We have high tide times when I charter a boat and we set sail with purpose and direction, deliberately casting our net for a particular type of fish. On these excursions I am the captain; I have charted the course. But the children are eager crew members because they know I value their contributions. And also I provide generous rations. No stale or moldy bread on this ship: no dull textbooks, no dry workbooks. My sailors sink their teeth into fresh, hearty bread slathered with rich butter and tart-sweet jam. Well fed and proud of their work, my little crew exhilarates in the voyage. Every journey is an adventure.

And we have low tide times when we amble along the shore, peering into tide pools and digging in the sand, or just relaxing under beach umbrella. The children wander off in directions of their own choosing; they dig and poke and ponder. One of them may crouch over a rock pool and stay there for days, studying, watching. Another will run headlong into the waves, thrilling to the pull on her legs, splashing, leaping, diving under and emerging triumphantly farther out. Or a child might prefer to stay close by my side, drawing stick pictures in the sand or building a castle. All of these things may be happening at once. Sometimes it looks as though nothing is happening: there’s just an array of bodies on beach towels. But oh, the nourishment there is in a time of quiet reflection while the soul soaks up the sunlight!

Our family enjoys both kinds of learning—the heady adventure of the well-planned fishing trip, with a goal and a destination in mind, and the mellower joys of undirected discovery during weeks at the metaphorical beach. Around here, the low tide times happen much more often than the high tide times, and often I find that the children catch more fish, so to speak, when the tide is out. Beachcombing reveals many treasures. But they do enjoy their excursions with Cap’n Mom. I really believe joy is the key, the element we breathe whether the tide is in or out. It’s the wind that propels our ship; it’s the tangy breeze that cools and refreshes us on the beach.

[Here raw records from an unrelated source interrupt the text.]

-- ==== Sys2Proof/Laws/Decode.lean ====
section
/-! SUPPORT. The fields of a descriptor word and the word of its fields give each other back (30_encoding.md R81). -/

namespace Sys2Proof

/-- The fields of the word of some fields are those fields: every bit has its place. -/
theorem ofWord_toWord (f : Fields) : Fields.ofWord f.toWord = f := by
  obtain ⟨op, size, u, qd, qn, qm, s, msize, rsv⟩ := f
  simp only [Fields.ofWord, Fields.toWord, Fields.mk.injEq]
  refine ⟨?_, ?_, ?_, ?_, ?_, ?_, ?_, ?_, ?_⟩
  case refine_3 => simp only [BitVec.getLsbD_append]; simp
  case refine_7 => simp only [BitVec.getLsbD_append]; simp
  all_goals
    apply BitVec.eq_of_getLsbD_eq
    intro i hi
    simp only [BitVec.getLsbD_extractLsb', BitVec.getLsbD_append, hi, decide_true, Bool.true_and, Nat.zero_add]
  · simp [hi]
  · simp only [show ¬ 6 + i < 6 by omega, if_false, show 6 + i - 6 = i by omega, hi, if_true]
  · simp only [show ¬ 9 + i < 6 by omega, show ¬ 9 + i - 6 < 2 by omega, show ¬ 9 + i - 6 - 2 < 1 by omega,
      show 9 + i - 6 - 2 - 1 = i by omega, if_false, hi, if_true]
  · simp only [show ¬ 12 + i < 6 by omega, show ¬ 12 + i - 6 < 2 by omega, show ¬ 12 + i - 6 - 2 < 1 by omega,
      show ¬ 12 + i - 6 - 2 - 1 < 3 by omega, show 12 + i - 6 - 2 - 1 - 3 = i by omega, if_false, hi, if_true]
  · simp only [show ¬ 15 + i < 6 by omega, show ¬ 15 + i - 6 < 2 by omega, show ¬ 15 + i - 6 - 2 < 1 by omega,
      show ¬ 15 + i - 6 - 2 - 1 < 3 by omega, show ¬ 15 + i - 6 - 2 - 1 - 3 < 3 by omega,
      show 15 + i - 6 - 2 - 1 - 3 - 3 = i by omega, if_false, hi, if_true]
  · simp only [show ¬ 19 + i < 6 by omega, show ¬ 19 + i - 6 < 2 by omega, show ¬ 19 + i - 6 - 2 < 1 by omega,
      show ¬ 19 + i - 6 - 2 - 1 < 3 by omega, show ¬ 19 + i - 6 - 2 - 1 - 3 < 3 by omega,
      show ¬ 19 + i - 6 - 2 - 1 - 3 - 3 < 3 by omega, show ¬ 19 + i - 6 - 2 - 1 - 3 - 3 - 3 < 1 by omega,
      show 19 + i - 6 - 2 - 1 - 3 - 3 - 3 - 1 = i by omega, if_false, hi, if_true]
  · simp only [show ¬ 21 + i < 6 by omega, show ¬ 21 + i - 6 < 2 by omega, show ¬ 21 + i - 6 - 2 < 1 by omega,
      show ¬ 21 + i - 6 - 2 - 1 < 3 by omega, show ¬ 21 + i - 6 - 2 - 1 - 3 < 3 by omega,
      show ¬ 21 + i - 6 - 2 - 1 - 3 - 3 < 3 by omega, show ¬ 21 + i - 6 - 2 - 1 - 3 - 3 - 3 < 1 by omega,
      show ¬ 21 + i - 6 - 2 - 1 - 3 - 3 - 3 - 1 < 2 by omega,
      show 21 + i - 6 - 2 - 1 - 3 - 3 - 3 - 1 - 2 = i by omega, if_false]

/-- A bit of a field of a word is the word's bit at the field's place. -/
theorem fieldBit (w : Word) {n j start i : Nat} (h1 : j < n) (h2 : start + j = i) :
    (decide (j < n) && w.getLsbD (start + j)) = w.getLsbD i := by
  rw [decide_eq_true h1, h2, Bool.true_and]

/-- A one-bit field of a word is the word's bit at the field's place. -/
theorem flagBit (w : Word) {j start i : Nat} (h1 : j = 0) (h2 : start = i) :
    (decide (j = 0) && w.getLsbD start) = w.getLsbD i := by
  rw [decide_eq_true h1, h2, Bool.true_and]

/-- The word of the fields of a word is that word: every bit belongs to a field. -/
theorem toWord_ofWord (w : Word) : (Fields.ofWord w).toWord = w := by
  apply BitVec.eq_of_getLsbD_eq
  intro i hi
  simp only [Fields.toWord, Fields.ofWord, BitVec.getLsbD_append, BitVec.getLsbD_extractLsb', BitVec.getLsbD_ofBool]
  repeat' split
  all_goals first
    | exact fieldBit w (by omega) (by omega)
    | exact flagBit w (by omega) (by omega)

/-- The decoder on a word, from its fields. -/
theorem decode_toWord (f : Fields) : decode f.toWord = decodeFields f := by
  rw [decode, ofWord_toWord]

end Sys2Proof
end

In the coming days I’ll write about how the metaphor plays out in our house on a practical level. “So what do you do all day?” is a question I’m often asked, and since every day is different, it’s easiest to answer that question with snapshots and specifics. Right now, this week, we’re spending our mornings on the boat. We’re studying sign language and German; we’re enjoying a Robert Frost poem every day; we’re reading a book of English history together as well as the oft-mentioned The Penderwicks. Jane spends time on her self-prescribed drawing exercises every day, and my funny Rose continues her dogged pursuit of ancient Greek. (More on that another day). I’ve plotted a rough course that should bring us back into port in early April, when the newest member of our crew will arrive. And then I expect the tide will go out for quite a long time. It’s always a low tide time for us in spring, even when there isn’t a new baby. I’m laying in a good supply of books to read from the shade of my umbrella, but I imagine the children will spend most of their time off exploring the shore.